§ What this task involves
Word for word, return the lines from the start of the entries below through the line that has "def dOrdered (d".

§ Record set
⟨
-- ==== Sys2Proof/Machine/Operands.lean ====
section
/-! DEFINITION. The operand forms: the fields of a descriptor header and its bodies
(07_commands_and_queues.md R190 to R211), address words, number formats' sizes
(03_formats.md Table FMT-1), and packet routes' coordinates. -/

namespace Sys2Proof.Machine

/-! ### Header (Table CMD-1) -/

/-- The opcode of a descriptor. -/
def opcodeOf (d : List Byte) : Nat := field d 0 1
/-- Flag bit i of a descriptor. -/
def flagOf (d : List Byte) (i : Nat) : Bool := bit (field d 1 1) i
/-- ordered: start only after every earlier command of the queue. -/
def dOrdered (d : List Byte) : Bool := flagOf d 0
/-- cpl: write a record for OK too. -/
def dCpl (d : List Byte) : Bool := flagOf d 1
/-- irq: raise the completion interrupt. -/
def dIrq (d : List Byte) : Bool := flagOf d 2
/-- verify: INTAKE verifies data_crc. -/
def dVerify (d : List Byte) : Bool := flagOf d 3
/-- sr: stochastic rounding. -/
def dSr (d : List Byte) : Bool := flagOf d 4
/-- relu. -/
def dRelu (d : List Byte) : Bool := flagOf d 5
/-- wait_en. -/
def dWaitEn (d : List Byte) : Bool := flagOf d 6
/-- sig_en. -/
def dSigEn (d : List Byte) : Bool := flagOf d 7
/-- The tag. -/
def dTag (d : List Byte) : Nat := field d 2 2
/-- The 24-bit route. -/
def dRoute (d : List Byte) : Nat := field d 4 3
/-- timeout of sync_ctl. -/
def dTimeout (d : List Byte) : Nat := bits (field d 7 1) 0 6
/-- wait_cond: true for equality. -/
def dWaitEq (d : List Byte) : Bool := bit (field d 7 1) 6
/-- sig_op: true for set. -/
def dSigSet (d : List Byte) : Bool := bit (field d 7 1) 7
/-- A scope code (08_memory_model.md Table MEM-1). -/
def scopeOf (n : Nat) : Scope :=
  if n = 0 then .quad else if n = 1 then .die else if n = 2 then .package else .system
/-- wait_obj. -/
def dWaitObj (d : List Byte) : Nat := bits (field d 8 2) 0 14
/-- wait_scope. -/
def dWaitScope (d : List Byte) : Scope := scopeOf (bits (field d 8 2) 14 2)
/-- sig_obj. -/
def dSigObj (d : List Byte) : Nat := bits (field d 10 2) 0 14
/-- sig_scope. -/
def dSigScope (d : List Byte) : Scope := scopeOf (bits (field d 10 2) 14 2)
/-- xarg: cmd_seed or INLINE_SEND's fields. -/
def dXarg (d : List Byte) : Nat := field d 12 4
/-- wait_value. -/
def dWaitValue (d : List Byte) : Nat := field d 16 8
/-- sig_value. -/
def dSigValue (d : List Byte) : Nat := field d 24 4
/-- xarg2: INLINE_SEND's window offset. -/
def dXarg2 (d : List Byte) : Nat := field d 28 4
/-- n bytes of the body from an offset. -/
def body (d : List Byte) (off n : Nat) : Nat := field d (32 + off) n

/-! ### Address words (R194) -/

/-- Whether the address word at a body offset is present. -/
def present (d : List Byte) (off : Nat) : Bool := bit (body d off 8) 63
/-- The 48-bit virtual address of the word at a body offset. -/
def addrOf (d : List Byte) (off : Nat) : Nat := body d off 8 % 2 ^ 48

/-! ### Opcodes (Table CMD-2) -/

def opMove : Nat := 1
def opGemm : Nat := 2
def opGemmT : Nat := 3
def opGemv : Nat := 4
def opGather : Nat := 5
def opScatter : Nat := 6
def opVecop : Nat := 7
def opNormBack : Nat := 8
def opSoftmaxBack : Nat := 9
def opSend : Nat := 10
def opInline : Nat := 11
def opSignal : Nat := 12
def opWait : Nat := 13
def opFence : Nat := 14
def opPrefetch : Nat := 15
def opMigrate : Nat := 16

/-! ### Routes (02_stations_and_routes.md R55, Table STN-2) -/

/-- The six slots of a route. -/
def slots (r : Nat) : List Nat := (List.range 6).map (fun i => r / 16 ^ i % 16)
/-- The run of non-zero slots from slot 0. -/
def routeOf (r : Nat) : List Nat := (slots r).takeWhile (· ≠ 0)

def stIntake : Nat := 1
def stCrook : Nat := 2
def stArray0 : Nat := 3
def stArray1 : Nat := 4
def stChanter : Nat := 5
def stReed : Nat := 6
def stGather : Nat := 7
def stBell : Nat := 8
def stPort : Nat := 9

/-- The coordinates of 30 bits, x in [9:0], y in [19:10], z in [29:20]
(13_axis_links_and_drone.md Table AXL-5). -/
def coordsOf (v : Nat) : Coords := { x := bits v 0 10, y := bits v 10 10, z := bits v 20 10 }
/-- Coordinates as 30 bits. -/
def coordsVal (c : Coords) : Nat := c.x + c.y * 2 ^ 10 + c.z * 2 ^ 20

/-! ### Destination entries (Table CMD-14) -/

/-- The coordinates of an entry. -/
def DestEntry.coords (e : DestEntry) : Coords := coordsOf e.w0.toNat
/-- The epoch of an entry. -/
def DestEntry.epoch (e : DestEntry) : Half := BitVec.ofNat 16 (bits e.w4.toNat 16 16)
/-- The window of an entry. -/
def DestEntry.window (e : DestEntry) : Nat := bits e.w4.toNat 8 5
/-- The quad of an entry. -/
def DestEntry.quad (e : DestEntry) : Nat := bits e.w4.toNat 0 6
/-- Whether an entry is usable. -/
def DestEntry.valid (e : DestEntry) : Bool := bit e.w8.toNat 31
/-- The context that may name an entry. -/
def DestEntry.context (e : DestEntry) : Nat := bits e.w8.toNat 0 12

end Sys2Proof.Machine
end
⟩
§ Response
-- ==== Sys2Proof/Machine/Operands.lean ====
section
/-! DEFINITION. The operand forms: the fields of a descriptor header and its bodies
(07_commands_and_queues.md R190 to R211), address words, number formats' sizes
(03_formats.md Table FMT-1), and packet routes' coordinates. -/

namespace Sys2Proof.Machine

/-! ### Header (Table CMD-1) -/

/-- The opcode of a descriptor. -/
def opcodeOf (d : List Byte) : Nat := field d 0 1
/-- Flag bit i of a descriptor. -/
def flagOf (d : List Byte) (i : Nat) : Bool := bit (field d 1 1) i
/-- ordered: start only after every earlier command of the queue. -/
def dOrdered (d : List Byte) : Bool := flagOf d 0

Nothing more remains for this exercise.